Chapter 23 Brother’s Fury
Chapter twenty-three
Brother's Fury
Lena
Miguel's face when he saw my wrecked state told me everything.
I'm standing in my Mobile Mercy Unit, my scrubs wrinkled like I've been through a medical emergency—or gotten finger-fucked on my own exam table, but who's keeping track?
My hair's escaped its ponytail in that specific way that screams "sexual activity" rather than "saving lives," and I'm alone.
Completely alone. Zane slipped out the back door minutes ago, but his presence lingers like a fever I can't shake.
"You're fucking an Iron Talon," Miguel says, not a question. A diagnosis. Terminal.
"It's not like that," I lie, my voice steady despite my pulse running tachycardic enough to require medical intervention.
"You're marked, disheveled, and smell like sex," he lists, like presenting symptoms. "Your lips are swollen, there's a hickey forming on your neck that you haven't even noticed yet, and—" he pauses, his jaw clenching, "—his bike is still warm outside."
My left ovary composes a funeral march while my right brain calculates exit strategies. None of them end well. All of them end with either Zane dead, Miguel devastated, or me alone. Possibly all three.
"Miguel—"
"Him or family." His voice is quiet now, which is worse than yelling. Miguel quiet is Miguel lethal. "That's your choice. Right here, right now."
"That's not fair," I protest, even though fair is a concept that died with our parents, with his wife, with every person I couldn't save.
"Life isn't fair," he says, and there's so much history in those three words. "We both learned that young. Choose, Lena. Him or us. The enemy or your family."
I think about Zane, currently breathing as quietly as possible six feet away, probably planning seventeen different ways to kill Miguel if this goes south. I think about the texts, the way he watches me work, the way he makes me feel like my disasters are features, not bugs.
I think about Miguel, who raised me after our parents died, who taught me to be strong, who built a family from broken people and blood oaths.
"It's already over," I lie, the words tasting like antiseptic and ash. "Whatever you think happened, it's done. Finished."
Miguel studies me with those eyes that have seen too much, know too much. For a moment, I think he's going to call my bluff, going to search the van, going to find Zane and paint my medical sanctuary with violence.
But then his shoulders drop, just slightly. "Good. Because if I find out you lied to me, hermana, if I find out you chose him..." He doesn't finish the threat. He doesn't need to.

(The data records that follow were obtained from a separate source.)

/-- An entry of a partition's operand log (R270). -/
structure OpLogEntry where
  partition : Nat
  entry : Nat
  gang : Nat
  lanes : Mask
  insn : Instr
  raw : Word
  pc : Word
  ops : List LaneOps
  /-- other lanes of the issue completed, into the same g register -/
  others : Bool
  /-- made with privilege (R268) -/
  priv : Bool
  /-- lanes that entered a handler while the entry stood: its d1 or d2 no longer waits on the scoreboard (R333) -/
  late : Mask
  deriving DecidableEq, Repr

/-- A fault on its way through fault service (R269): not yet walked again, held for transit, or posted to the queue as a record
with an index. -/
structure FaultItem where
  who : Faulter
  cause : Cause
  va : Word
  pc : Word
  info : Word
  access : Nat
  priv : Bool
  xlate : Word
  record : List Byte
  /-- the operand-log entry that a transfer holds while its fault is serviced (R127, R269) -/
  entry : Option Nat
  transit : Bool
  posted : Option Nat
  deriving DecidableEq, Repr

/-- The launch packet (R317). -/
structure Packet where
  entry : Word
  blocks : Nat
  blockdim : Nat
  gangregs : Nat
  shadowregs : Nat
  scratch : Nat
  flags : BitVec 32
  constAddr : Word
  groupTable : Word
  xlate : Word
  sliceEntry : Word
  trapHandler : Word
  saveRoutine : Word
  restoreRoutine : Word
  trapFrames : Word
  ring : Word
  quota : Nat
  estimate : Nat
  phaseRing : Word
  completion : Word
  phaseRingSize : Nat
  zero : Nat
  deriving DecidableEq, Repr

/-- An entry of a launch's group table as read at launch (R114). -/
structure Group where
  number : Nat
  remote : Bool
  members : List Nat
  peers : List Nat
  /-- whether the first GRED, and the first GREDW, of this device fails since rank 0's peer list is another one; none until that list is known
  (R248) -/
  badGred : Option Bool
  badGredw : Option Bool
  deriving DecidableEq, Repr

/-- A launch (R318, R319): its packet, its groups, and how far it has come. -/
structure Launch where
  num : Nat
  packet : Packet
  world : Nat
  groups : List Group
  /-- blocks that ran to their end -/
  ended : Nat
  /-- blocks admitted and not ended: die and block -/
  running : List (Nat × Nat)
  /-- threads away on a host core (R296) -/
  away : Nat
  /-- the status code with which it ends (R318) -/
  status : Nat
  /-- µJ charged per die (R324) -/
  charged : SMap Nat
  /-- areas of the phase-record ring in use: offset and size (R310) -/
  areas : List (Nat × Nat)
  /-- gang numbers of its gangs that have ended (R116) -/
  gone : List Nat
  /-- latest write completion time of its ended gangs' writes: its word is a release of them (R318) -/
  hzn : Nat
  /-- the physical address of its packet, the dies that have yet to read it, and what a die read where it differs from the packet as first read
  (R319) -/
  place : Nat
  unread : List Nat
  reads : List (Nat × Packet)
  /-- the die mask's blocks have been enqueued, its completion word has been written or waits for an answer (R318) -/
  completing : Bool
  deriving DecidableEq, Repr

/-- What a gang that leaves its partition for a save or a next phase keeps, though no area in memory holds it: the sticky flags of its threads by
lane (R51), and a standing record of SCACC (R87). -/
structure Kept where
  flags : List (BitVec 5 × Bool)
  scacc : Option ScaccError
  /-- its lanes that have not exited, and the recorded arrivals of its threads by lane (R116, R153) -/
  live : Mask
  arrivals : List (SMap Nat)
  deriving DecidableEq, Repr

/-- An entry of a scheduler queue (R320, R321): a launch with the next of its blocks on the die, a next phase with its record, or the saved
gangs of a block. -/
inductive QueueEntry where
  | block (launch next : Nat)
  | phase (launch block idx : Nat) (record : Word) (cd cg : Nat) (priority : Nat) (kept : Kept)
  | saved (launch block : Nat)
  deriving DecidableEq, Repr

/-- The scheduler's queues of one die (R321, R327), the energy state (R324, R325) and the weight store (R95, R96). -/
structure Die where
  system : List QueueEntry
  blocks : SMap (List QueueEntry)
  phases : SMap (List QueueEntry)
  funcMode : BitVec 8
  watchdogUs : BitVec 16
  preemptLaunch : BitVec 32
  enBudget : Word
  enUsed : Word
  /-- the energy window in which enUsed counts and issueStopped holds, and the 10 µs that the energy planner has seen (R324, R325) -/
  enWindow : Nat
  planned : Nat
  lastDraw : Nat
  clockMHz : Nat
  issueStopped : Bool
  weight : SMap Byte
  /-- bytes of the weight store that a CPYW wrote from a poisoned source (R72) -/
  weightPoison : SMap Bool
  refreshValid : Bool
  refreshLen : BitVec 12
  refreshPeriod : BitVec 16
  /-- package time of the next window start (R96), of which WSREFR shows bits [31:0] -/
  nextStart : Nat
  inWindow : Bool
  /-- µJ that each resident block has drawn: launch, block, µJ (R324) -/
  drawn : List (Nat × Nat × Nat)
  sampleShift : BitVec 5
  sampleBase : Word
  sampleSize : Word
  sampleNext : Nat
  poolLines : List Nat
  deriving DecidableEq, Repr

/-- A saved gang (R309 to R313). -/
structure Saved where
  launch : Nat
  block : Nat
  idx : Nat
  die : Nat
  core : Nat
  allot : Nat
  area : Word
  lanes : Mask
  carrier : Bool
  /-- the area of the carrier whose group it is restored with -/
  group : Option Word
  /-- its phase number, which the area does not hold (R119) -/
  phase : Nat
  kept : Kept
  /-- the slot that is kept for it, since the rest of its block has been admitted (R340) -/
  slot : Option Nat
  deriving DecidableEq, Repr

"I know," I say quietly. "I know what I'd lose."
He pulls me into a hug, and I smell leather and motor oil and home. "You're all I have left," he murmurs against my hair. "I can't lose you to them. Not to them."
"You won't," I promise, another lie to add to my collection. I'm becoming quite the curator of deceptions.
He leaves, finally, his bike roaring to life like a warning. I wait until the sound fades completely, then wait another full minute, counting heartbeats like rosary beads.
My phone buzzes.
Zane: He's gone. You can stop holding your breath.
Of course he's still nearby. Of course he's watching. That should terrify me more than it thrills me.
You should be halfway to safety by now
Zane : I don't do safe. Thought you'd figured that out
He appears in the back door like a fever dream with better cheekbones, slipping inside with that fluid grace of someone used to moving through shadows.
"You lied for me," he says, not touching me, just studying my face like he's trying to read my vital signs.
"I lied for us," I correct, then laugh because there shouldn't be an 'us.' There can't be an 'us.' "God, I'm an idiot."
"No," he says, stepping closer. "You're protective. There's a difference."
"I just betrayed my brother. My family. Everything I—"
He kisses me, soft this time, nothing like the desperate claiming from before. It's worse, somehow. Tender is so much more dangerous than violent.
"You didn't betray anyone," he says against my lips. "You chose happiness over history. That's not betrayal. That's evolution."
"That's a pretty way to justify destruction," I tell him, but I'm not pulling away.
"We're both pretty destructive," he agrees. "Might as well be it together."
My phone buzzes. I look at it, then at him, then make a decision that's either brilliant or suicidal. Possibly both.
"My apartment. Midnight," I tell him, my voice steady despite my internal organs staging a full revolt. "Bring condoms and that attitude."
His smile is dark and full of promise. "What attitude?"
"The one that makes me forget I'm supposed to be smart."
"Angel, you're brilliant," he says, backing toward the door. "Smart has nothing to do with what we are."
"And what are we?"
"Inevitable," he says, and disappears into the night like a promise I shouldn't want to keep.
I stand in my van, surrounded by medical supplies and the ghost of good decisions, and text him my address. Because apparently, I've decided that if I'm going to destroy my life, I might as well do it thoroughly.
My left ovary approves. My right brain has filed for conscientious objector status.
And somewhere in between, in that space where disaster meets desire, I'm already planning what underwear to wear for my own apocalypse.
Black lace, I decide. If you're going to burn, might as well look good in the ashes.